-- ==== Sys2Proof/Machine/Queues.lean ====
section
/-! DEFINITION. Harvest queues, submission and completion queues, and interrupt moderation
(spec/02_host_interface_nulvo.md, R62–R77; spec/09_ingest_pipelines.md, R323, R324). -/

namespace Sys2Proof.Machine

/-! ### Packets, pans and the pond -/

/-- Cells of a record of `n` bytes: 56 bytes of payload each, at least one (R64, R65). -/
def cellsOf (n : Nat) : Nat := max 1 ((n + 55) / 56)

def packetCells (p : Packet) : Nat := cellsOf p.bytes.length

def cellSum (l : List Packet) : Nat := sumN (l.map packetCells)

/-- POND_CELLS (R63): the queue's cells waiting in the holding pond. -/
def pondCells (h : Hq) : Nat := cellSum h.pond

/-- The trailer value of cell `i` of a packet (R64), without its CRC. -/
def trailer (p : Packet) (i : Nat) : Bytes :=
  let c := packetCells p
  le8 (b2n (i + 1 == c) + 2 * b2n (i == 0)) ++ le8 (if i = 0 then c else 0) ++ le32 p.seq

/-- Cell `i` of a packet: 56 bytes of payload, trailer, and the CRC over bytes 0–61 (R64). -/
def cellBytes (p : Packet) (i : Nat) : Bytes :=
  let body := padTo 56 (fieldB p.bytes (56 * i) 56) ++ trailer p i
  body ++ leBytes 2 (crc16 body).toNat

/-- The place where a reservation is granted (R323). -/
inductive Place where
  | panA
  | panB
  | pond
  deriving DecidableEq, Repr

def fillPan (h : Hq) : Pan := if h.fillB then h.panB else h.panA
def otherPan (h : Hq) : Pan := if h.fillB then h.panA else h.panB
def setFill (h : Hq) (p : Pan) : Hq := if h.fillB then { h with panB := p } else { h with panA := p }
def setOther (h : Hq) (p : Pan) : Hq := if h.fillB then { h with panA := p } else { h with panB := p }
def fillPlace (h : Hq) : Place := if h.fillB then .panB else .panA
def otherPlace (h : Hq) : Place := if h.fillB then .panA else .panB

/-- Cells of a pan in use or reserved, of its 128 (R68). -/
def panUsed (p : Pan) : Nat := cellSum p.pkts + p.resv

/-- The pan holds nothing and reserves nothing. -/
def panEmpty (p : Pan) : Bool := p.pkts.isEmpty && p.resv == 0

/-- The write-back of HQn_PKTS when WB_EN is set (R62, R66), while DMA runs (R484). -/
def writeBack (q : Nat) (s : State) : State :=
  let h := hqOf s q
  if bitOf h.cfg.toNat 22 ∧ pcieServes s then emit (.dma h.wbAddr.toNat (le32 h.pkts)) s else s

/-- Count packets of a MODE 1 or MODE 2 queue as they become available to its consumer (R70, R75). -/
def countAvail (q n : Nat) (s : State) : State :=
  match n with
  | 0 => s
  | k + 1 =>
    let h := hqOf s q
    let (cnt, now) := moderate h.counted h.cfg h.modTime
    let s := writeBack q (setHq q { h with pkts := h.pkts + 1, counted := cnt } s)
    countAvail q k (if now then raiseV q s else s)

/-- The hand-off of R68: a closing pan with no reservation left hands off once the other pan is empty, and the other pan
becomes the filling pan; an empty closing pan just opens again. -/
def handOff (q : Nat) (s : State) : State :=
  let h := hqOf s q
  let f := fillPan h
  let o := otherPan h
  if o.closing && o.resv == 0 && !o.handed then
    -- the former filling pan of R323, step 2: the new filling pan is the other one
    if o.pkts.isEmpty then setHq q (setOther h { o with closing := false }) s
    else if f.handed then s
    else
      let s := setHq q (setOther h { o with closing := false, handed := true }) s
      if hqMode h.cfg = 0 then s else countAvail q o.pkts.length s
  else if f.closing && f.resv == 0 && panEmpty o then
    if f.pkts.isEmpty then setHq q (setFill h { f with closing := false }) s
    else
      let s := setHq q { setFill h { f with closing := false, handed := true } with fillB := !h.fillB } s
      if hqMode h.cfg = 0 then s else countAvail q f.pkts.length s
  else s

/-- Release a reservation that is not used (R324). -/
def release (q : Nat) (pl : Place) (k : Nat) (s : State) : State :=
  let h := hqOf s q
  match pl with
  | .panA => handOff q (setHq q { h with panA := { h.panA with resv := h.panA.resv - k } } s)
  | .panB => handOff q (setHq q { h with panB := { h.panB with resv := h.panB.resv - k } } s)
  | .pond =>
    let s := setHq q { h with pondResv := h.pondResv - k } s
    { s with host := { s.host with pondFree := s.host.pondFree + k } }

/-- Write a record as a packet into its reservation, using some of its `k` cells and releasing the rest (R324). The packet
takes SEQ_NEXT (R65; assumption log 14). While the queue is disabled the record is discarded, as the flush of its disabling discards
the packets being written (R63, R69). -/
def writePacket (q : Nat) (pl : Place) (k : Nat) (bytes : Bytes) (reply : Option Nat) (s : State) : State :=
  let h := hqOf s q
  if !h.en then release q pl k s
  else
  let p : Packet := { seq := h.seqNext, bytes := bytes, reply := reply }
  let h := { h with seqNext := (h.seqNext + 1) % 2 ^ 32 }
  match pl with
  | .panA =>
    handOff q (setHq q { h with panA := { h.panA with pkts := h.panA.pkts ++ [p], resv := h.panA.resv - k } } s)
  | .panB =>
    handOff q (setHq q { h with panB := { h.panB with pkts := h.panB.pkts ++ [p], resv := h.panB.resv - k } } s)
  | .pond =>
    let s := setHq q { h with pond := h.pond ++ [p], pondResv := h.pondResv - k } s
    let s := { s with host := { s.host with pondFree := s.host.pondFree + k - packetCells p } }
    if hqMode h.cfg = 0 then s else countAvail q 1 s

/-! ### Delivery to the host ring -/

/-- The packet that is next in order of SEQ, where it lies in the pond or in a handed-off pan (R44). -/
inductive NextPacket where
  | pond (p : Packet)
  | panA (p : Packet)
  | panB (p : Packet)
  | none
  deriving DecidableEq, Repr

/-- SEQ of the head of a list, as a distance behind SEQ_NEXT: the oldest packet lies farthest behind. -/
def seqAge (h : Hq) : List Packet → Nat
  | [] => 0
  | p :: _ => (h.seqNext + 2 ^ 32 - p.seq) % 2 ^ 32

/-- The next packet in order (R44): the oldest of pond and pans; nothing while the oldest lies in a pan that has not been
handed off. -/
def nextPacket (h : Hq) : NextPacket :=
  let a := seqAge h h.panA.pkts
  let b := seqAge h h.panB.pkts
  let d := seqAge h h.pond
  if a ≤ d ∧ b ≤ d then
    match h.pond with
    | p :: _ => .pond p
    | [] => .none
  else if b ≤ a then
    match h.panA.pkts with
    | p :: _ => if h.panA.handed then .panA p else .none
    | [] => .none
  else
    match h.panB.pkts with
    | p :: _ => if h.panB.handed then .panB p else .none
    | [] => .none

/-- How far behind SEQ_NEXT a packet lies: older packets lie farther. -/
def pktAge (h : Hq) (p : Packet) : Nat := (h.seqNext + 2 ^ 32 - p.seq) % 2 ^ 32

/-- A packet in its place in the pond, by sequence number (R44). -/
def insertPkt (h : Hq) (p : Packet) : List Packet → List Packet
  | [] => [p]
  | x :: r => if pktAge h x < pktAge h p then p :: x :: r else x :: insertPkt h p r

/-- Packets that spill take their places in the pond. -/
def mergePond (h : Hq) (l : List Packet) : List Packet := l.foldl (fun pond p => insertPkt h p pond) h.pond

/-- The draining pan spills to the holding pond when both pans hold packets, as far as the pond has room (R68). -/
def spillPan (q : Nat) (s : State) : State :=
  let h := hqOf s q
  let spill (p : Pan) (b : Bool) : State :=
    let c := cellSum p.pkts
    if active s 6 ∧ c ≤ s.host.pondFree then
      let p' := { p with pkts := [], handed := false }
      let h' := { h with pond := mergePond h p.pkts }
      let s := setHq q (if b then { h' with panB := p' } else { h' with panA := p' }) s
      handOff q { s with host := { s.host with pondFree := s.host.pondFree - c } }
    else s
  if h.panA.pkts.isEmpty || h.panB.pkts.isEmpty then s
  else if h.panA.handed then spill h.panA false
  else if h.panB.handed then spill h.panB true
  else s

/-- Cells in use in the ring, modulo 2^32 (R66). -/
def ringInUse (h : Hq) : Nat := (h.written - h.freed).toNat

/-- The next packet of a queue cannot leave its pan: the ring of a MODE 0 queue lacks its cells, or DMA does not run; the consumer of a
MODE 1 or 2 queue has not read it (R68, R70, R484). -/
def stuck (s : State) (h : Hq) : Bool :=
  if hqMode h.cfg = 0 then
    let full (p : Packet) : Bool := !pcieServes s || decide (ringSize h.cfg < packetCells p + ringInUse h)
    match nextPacket h with
    | .pond p => full p
    | .panA p => full p
    | .panB p => full p
    | .none => false
  else true

/-- The draining pan of a stuck queue spills (R68). -/
def spillStuck (q : Nat) (s : State) : State := if (hqOf s q).en && stuck s (hqOf s q) then spillPan q s else s

/-! ### Reservations (R323) -/

/-- Where a reservation of `k` cells can be granted (R323): in the filling pan, in the other pan when it is empty, in the pond. -/
def canGrant (s : State) (h : Hq) (k : Nat) : Option Place :=
  let f := fillPan h
  let o := otherPan h
  if !h.en then none
  else if !f.closing && !f.handed && decide (panUsed f + k ≤ 128) then some (fillPlace h)
  else if panEmpty o && !o.handed && decide (k ≤ 128) then some (otherPlace h)
  else if active s 6 && decide (k ≤ s.host.pondFree) then some .pond
  else none

/-- Take the cells of a reservation in the place found for it. -/
def grant (q k : Nat) (pl : Place) (s : State) : State :=
  let h := hqOf s q
  let f := fillPan h
  if pl = .pond then
    let s := setHq q { h with pondResv := h.pondResv + k, need := 0 } s
    { s with host := { s.host with pondFree := s.host.pondFree - k } }
  else if pl = fillPlace h then setHq q { setFill h { f with resv := f.resv + k } with need := 0 } s
  else
    let h' := setOther (setFill h { f with closing := !f.handed }) { otherPan h with resv := k, closing := false }
    handOff q (setHq q { h' with fillB := !h.fillB, need := 0 } s)

/-- Grant a reservation of `k` cells (R323), or nothing with NO_ROOM set. A draining pan that cannot go on is spilled first where the
pans have no room (R68). -/
def reserve (q k : Nat) (s : State) : Option Place × State :=
  let pans := match canGrant s (hqOf s q) k with
    | some .pond => false
    | some _ => true
    | none => false
  let s := if pans then s else spillStuck q s
  match canGrant s (hqOf s q) k with
  | some pl => (some pl, grant q k pl s)
  | none => (none, if (hqOf s q).en then setHq q { hqOf s q with need := k } s else s)

/-- NO_ROOM (R62, R325): the queue is enabled and no cell reservation can be granted: not the one that last failed, or not one of a
single cell. -/
def noRoom (s : State) (h : Hq) : Bool := h.en && (canGrant s h (max 1 h.need)).isNone

/-- A record with a reservation of its own: reserved and written at once; nothing, with the state's NO_ROOM, where no
reservation can be granted. -/
def emitRecord (q : Nat) (bytes : Bytes) (s : State) : Option State :=
  match reserve q (cellsOf bytes.length) s with
  | (some pl, s') => some (writePacket q pl (cellsOf bytes.length) bytes none s')
  | (none, _) => none

/-! ### Taking packets -/

/-- Take the first packet off a pan; a drained pan is empty again. -/
def dropPan (p : Pan) : Pan := { p with pkts := p.pkts.tail, handed := p.handed && !(p.pkts.tail).isEmpty }

/-- Take the next packet out of its place (R68). -/
def takeNext (q : Nat) (n : NextPacket) (s : State) : State :=
  let h := hqOf s q
  match n with
  | .pond p =>
    let s := setHq q { h with pond := h.pond.tail } s
    { s with host := { s.host with pondFree := s.host.pondFree + packetCells p } }
  | .panA _ => handOff q (setHq q { h with panA := dropPan h.panA } s)
  | .panB _ => handOff q (setHq q { h with panB := dropPan h.panB } s)
  | .none => s

/-- A packet of a MODE 1 or MODE 2 queue leaves HQn_PKTS once its END cell has been read (R70). -/
def countRead (q : Nat) (s : State) : State :=
  let h := hqOf s q
  writeBack q (setHq q { h with pkts := h.pkts - 1, popCell := 0 } s)

/-- The DMA writes of the cells of a packet, at consecutive ring positions (R65, R66). -/
def writeCells (base size pos : Nat) (p : Packet) : Nat → State → State
  | 0, s => s
  | n + 1, s =>
    let i := packetCells p - (n + 1)
    writeCells base size pos p n (emit (.dma (base + 64 * ((pos + i) % size)) (cellBytes p i)) s)

/-- Mark a packet delivered (R347). -/
def markDelivered (q : Nat) (p : Packet) (s : State) : State :=
  match p.reply with
  | some e => { s with host := { s.host with delivered := s.host.delivered ++ [(q, p.seq, e)] } }
  | none => s

/-- Write a packet to the host ring and count it (R66, R75). -/
def ringWrite (q : Nat) (p : Packet) (s : State) : State :=
  let h := hqOf s q
  let c := packetCells p
  let s := writeCells h.ringBase.toNat (ringSize h.cfg) h.written.toNat p c s
  let (cnt, now) := moderate h.counted h.cfg h.modTime
  let s := setHq q { hqOf s q with
    written := h.written + BitVec.ofNat 32 c, pkts := h.pkts + 1, ring := h.ring ++ [c], counted := cnt } s
  let s := markDelivered q p (writeBack q s)
  if now then raiseV q s else s

/-- `PACKET_WRITE_TO_RING` (R66, R68, R44): the next packet of a MODE 0 queue is written to the ring when its cells are
free; otherwise the draining pan spills where both pans hold packets. -/
def packetToRing (q : Nat) (s : State) : State :=
  let h := hqOf s q
  if h.en && hqMode h.cfg == 0 && fabricUp s && pcieServes s then
    let deliver (p : Packet) : State :=
      if packetCells p + ringInUse h ≤ ringSize h.cfg then ringWrite q p (takeNext q (nextPacket h) s) else spillPan q s
    match nextPacket h with
    | .pond p => deliver p
    | .panA p => deliver p
    | .panB p => deliver p
    | .none => s
  else if fabricUp s then spillStuck q s
  else s

/-- `PAN_TAIL_TIMEOUT` (R68): the filling pan, which holds a whole packet, closes and hands off; a stuck draining pan spills before. -/
def tailTimeout (q : Nat) (s : State) : State :=
  let s := spillStuck q s
  let h := hqOf s q
  let f := fillPan h
  if h.en && !f.pkts.isEmpty && !f.handed then handOff q (setHq q (setFill h { f with closing := true }) s) else s

def execPanTailTimeout (hq : Nat) (s : State) : Host.Outcome State Fault Refusal :=
  within "harvest queue" hq 128 (tailTimeout hq s)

....

TASK DIRECTIONS
Produce a word-for-word copy of everything above from the line holding "reserves nothing. -/" down to the line holding "else if f.handed then s", with both of those lines kept.

OUTPUT FOR THIS EXERCISE
/-- The pan holds nothing and reserves nothing. -/
def panEmpty (p : Pan) : Bool := p.pkts.isEmpty && p.resv == 0

/-- The write-back of HQn_PKTS when WB_EN is set (R62, R66), while DMA runs (R484). -/
def writeBack (q : Nat) (s : State) : State :=
  let h := hqOf s q
  if bitOf h.cfg.toNat 22 ∧ pcieServes s then emit (.dma h.wbAddr.toNat (le32 h.pkts)) s else s

/-- Count packets of a MODE 1 or MODE 2 queue as they become available to its consumer (R70, R75). -/
def countAvail (q n : Nat) (s : State) : State :=
  match n with
  | 0 => s
  | k + 1 =>
    let h := hqOf s q
    let (cnt, now) := moderate h.counted h.cfg h.modTime
    let s := writeBack q (setHq q { h with pkts := h.pkts + 1, counted := cnt } s)
    countAvail q k (if now then raiseV q s else s)

/-- The hand-off of R68: a closing pan with no reservation left hands off once the other pan is empty, and the other pan
becomes the filling pan; an empty closing pan just opens again. -/
def handOff (q : Nat) (s : State) : State :=
  let h := hqOf s q
  let f := fillPan h
  let o := otherPan h
  if o.closing && o.resv == 0 && !o.handed then
    -- the former filling pan of R323, step 2: the new filling pan is the other one
    if o.pkts.isEmpty then setHq q (setOther h { o with closing := false }) s
    else if f.handed then s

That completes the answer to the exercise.